- What is needed: State how many lines of the entries hold the string "hfailed", and nothing more.

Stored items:
════════
theorem exec_close_err {n : Nat} (hadmitted : CloseAdmitted s) (hn : n < 6)
    (h : AnswersThen s.sink n .err) : exec .close s = .next
      ({ s with sink := sinkAfter s.sink (closeRequests.take n) (n + 1) } : State).raiseIoFault :=
  (exec_close_admitted hadmitted).trans (congrArg _ (State.transact_err hn h))

/-- The requests up to and with the n-th terminator byte. -/
theorem closeRequests_take_terminator : ∀ n ≤ 4,
    closeRequests.take (n + 1) = .flush :: List.replicate n (.data 0) := by
  decide

/-- CLOSED is the last thing the sequence does (rule R203). -/
theorem answersOk_of_emitClose_closed (hopen : s.status.closed = false)
    (hclosed : s.emitClose.status.closed = true) : AnswersOk s.sink 6 := by
  rcases s.emitClose_cases with ⟨hanswers, -⟩ | ⟨_, -, -, heq⟩ | ⟨_, -, -, heq⟩
  · exact hanswers
  · rw [heq] at hclosed
    exact absurd (hopen.symm.trans hclosed) Bool.false_ne_true
  · rw [heq] at hclosed
    exact absurd (hopen.symm.trans hclosed) Bool.false_ne_true

/-! ### A stream that is Closed -/

/-- In state Closed a command is refused for the state, or is the CLOSE that does nothing. -/
theorem exec_of_closed {i : Instr} {t : State} (hfault : s.status.fault = false)
    (hconstructed : s.status.constructed = true) (hclosed : s.status.closed = true)
    (hexec : exec i s = .next t) : t = s.reject .errState ∨ t = s.completeOk := by
  rcases exec_cases hexec with ⟨hfailed, -⟩ | ⟨-, heq, -⟩ | ⟨-, -, -, hopen, -⟩ |
    ⟨-, -, hblank, -⟩ | ⟨-, -, -, -, heq⟩ | ⟨-, ⟨-, hblank, -⟩, -⟩ | ⟨-, ⟨-, -, hopen, -⟩, -⟩ |
    ⟨-, ⟨-, -, hopen⟩, -⟩
  · simp [hfault] at hfailed
  · exact .inl heq
  · simp [hclosed] at hopen
  · simp [hconstructed] at hblank
  · exact .inr heq
  · simp [hconstructed] at hblank
  · simp [hclosed] at hopen
  · simp [hclosed] at hopen

end

/-- Settles O35: each row is one way out of CLOSE; the requests before the one answered ERR are the
first ones of the sequence. -/
theorem closeExceptions : Obligations.CloseExceptions := by
  intro s
  refine ⟨exec_close_of_fault, exec_close_of_unconstructed, fun hfault hconstructed hopen => ?_⟩
  have hadmitted : CloseAdmitted s := ⟨hfault, hconstructed, hopen⟩
  refine ⟨fun herr => ?flush, fun k hk hk4 herr => ?terminator, fun herr => ?sinkClose,
    fun t hexec hclosed => ?closed⟩
  case flush => exact exec_close_err hadmitted (by decide) herr
  case terminator =>
    obtain ⟨n, rfl⟩ : ∃ n, k = n + 1 := ⟨k - 1, by omega⟩
    rw [exec_close_err hadmitted (by omega) herr, closeRequests_take_terminator n (by omega)]
    rfl
  case sinkClose => exact exec_close_err hadmitted (by decide) herr
  case closed =>
    rw [exec_close_admitted hadmitted] at hexec
    cases hexec
    exact answersOk_of_emitClose_closed hopen hclosed

/-- Settles O34: both things a command can do in state Closed leave the sink and the lifecycle bits. -/
theorem repeatedCloseIsNoOp : Obligations.RepeatedCloseIsNoOp := by
  intro s hfault hconstructed hclosed
  refine ⟨exec_close_of_closed hfault hconstructed hclosed, fun i t hexec => ?_⟩
  rcases exec_of_closed hfault hconstructed hclosed hexec with rfl | rfl
  · exact ⟨lifecycle_eq_closed_iff.2 ⟨hfault, hclosed⟩, rfl⟩
  · exact ⟨lifecycle_eq_closed_iff.2 ⟨hfault, hclosed⟩, rfl⟩

end Sys2Proof.Machine
end

section
/-! PROOFS. The lifecycle transition table (rule R205): where each command ends in each lifecycle state
when the sink answers (rule R301). -/

namespace Sys2Proof.Safety

open Sys2Proof.Machine

/-! ### The cells of the table -/

/-- A cell in which a command runs: its completion code and the state it ends in. -/
def Goes (s : State) (i : Instr) (cc : Nibble) (l : Lifecycle) : Prop :=
  ∃ t, exec i s = .next t ∧ t.status.lastcc = cc ∧ t.lifecycle = l

/-- A cell in which a command is rejected: the lifecycle state stays, and only LASTCC and REJ change. -/
def Refused (s : State) (i : Instr) (cc : Nibble) : Prop :=
  Goes s i cc s.lifecycle ∧
    exec i s = .next { s with status := { s.status with rej := true, lastcc := cc } }

section
variable {s : State}

@[simp] theorem reject_lifecycle (s : State) (cc : CompletionCode) :
    (s.reject cc).lifecycle = s.lifecycle := rfl

theorem refused_of_exec {i : Instr} {cc : CompletionCode} (h : exec i s = .next (s.reject cc)) :
    Refused s i cc.code :=
  ⟨⟨_, h, rfl, reject_lifecycle s cc⟩, h⟩

theorem goes_failed_of_exec {i : Instr} {cc : CompletionCode} {u : State}
    (h : exec i s = .next (u.raiseFatal cc)) : Goes s i cc.code .failed :=
  ⟨_, h, rfl, raiseFatal_lifecycle u cc⟩

theorem lifecycle_eq_failed_iff : s.lifecycle = .failed ↔ s.status.fault = true := by
  unfold State.lifecycle Status.lifecycle
  cases s.status.fault <;> cases s.status.closed <;> cases s.status.constructed <;> decide

/-! ### The commands that run -/

/-- A sink that answers leaves an admitted command two ends: completion, and IOFault. -/
theorem transact_ends {reqs : List SinkRequest} (hanswers : SinkAnswers s.sink reqs.length)
    (onOk onWait : State → State) :
    (∃ k, s.transact reqs onOk onWait = (onOk { s with sink := k }).completeOk) ∨
    (∃ k, s.transact reqs onOk onWait = ({ s with sink := k } : State).raiseIoFault) := by
  rcases State.transact_cases s reqs onOk onWait with
    ⟨-, heq⟩ | ⟨_, -, -, heq⟩ | ⟨n, hn, ⟨-, hsilent⟩, -⟩
  · exact .inl ⟨_, heq⟩
  · exact .inr ⟨_, heq⟩
  · exact absurd hsilent (hanswers n hn)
════════
- Output below: 2